- TASK OBJECTIVE
From the entries below, return every line that includes the word "stopStarting".

========

/-- Stop a RUNNING channel: at the next motif boundary, or at the end checkpoint of the running span unless starved. -/
def State.stopRunning (ch : Nat) (atEnd : Bool) (s : State) : State :=
  let c := s.chan ch
  let s := s.requestStop ch 1
  if atEnd && !c.starved then
    match c.runs.find? fun r => r.startC ≤ c.seq.ckptNo && c.seq.ckptNo < r.endC with
    | some r => s.modChan ch fun c => { c with stopRunEnd := true, stopB := r.endC }
    | none => s
  else s

/-- A function that has not started stops at once (R178). -/
def State.stopStarting (ch cause : Nat) (s : State) : State :=
  (s.modChan ch fun c => { c with seq := { c.seq with stopCauseReq := cause } }).stopped ch

/-- What a retirement under way asks of the channel now (R300, R525): a function that has not started stops, and once nothing runs and
started Direct Access is complete the bobbin becomes RETIRED. -/
def State.settleRetire (ch : Nat) (s : State) : State :=
  let c := s.chan ch
  if !c.retirePend then s
  else if c.state == .starting then s.stopStarting ch 6
  else if c.state == .running then s.requestStop ch 6
  else s.retireIfDone ch

/-- FUNC_STOP. -/
def execFuncStop (ctx : Nat) (s : State) : Res :=
  match s.startable ctx 0x42 with
  | some d =>
    let o := d.u32 0x10
    let ch := o % 128
    let c := s.chan ch
    let wait (s : State) : State :=
      (s.modChan ch fun c => { c with stoppers := c.stoppers ++ [(ctx, d.seq)] }).modDesc ctx d.seq fun d =>
        { d with phase := .started }
    if bits o 7 7 != 0 || o / 1024 != 0 || bits o 9 8 ≥ 2 || !d.zero 0x14 0x40 || ch ≥ s.members then
      .next (s.finish ctx d.seq 0x0012)
    else
      match c.state with
      | .idle | .retired => .next (s.finish ctx d.seq 0x0015)
      | .stopped => .next (s.finish ctx d.seq 0)
      | .stopping => .next ((wait s).supersede ch)
      | .starting => .next ((s.stopStarting ch 1).finish ctx d.seq 0)
      | .running => .next ((wait s).stopRunning ch (bit o 8))
  | none => .next s

end Sys2Proof.Machine
end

========

- ANSWER
def State.stopStarting (ch cause : Nat) (s : State) : State :=
  else if c.state == .starting then s.stopStarting ch 6
      | .starting => .next ((s.stopStarting ch 1).finish ctx d.seq 0)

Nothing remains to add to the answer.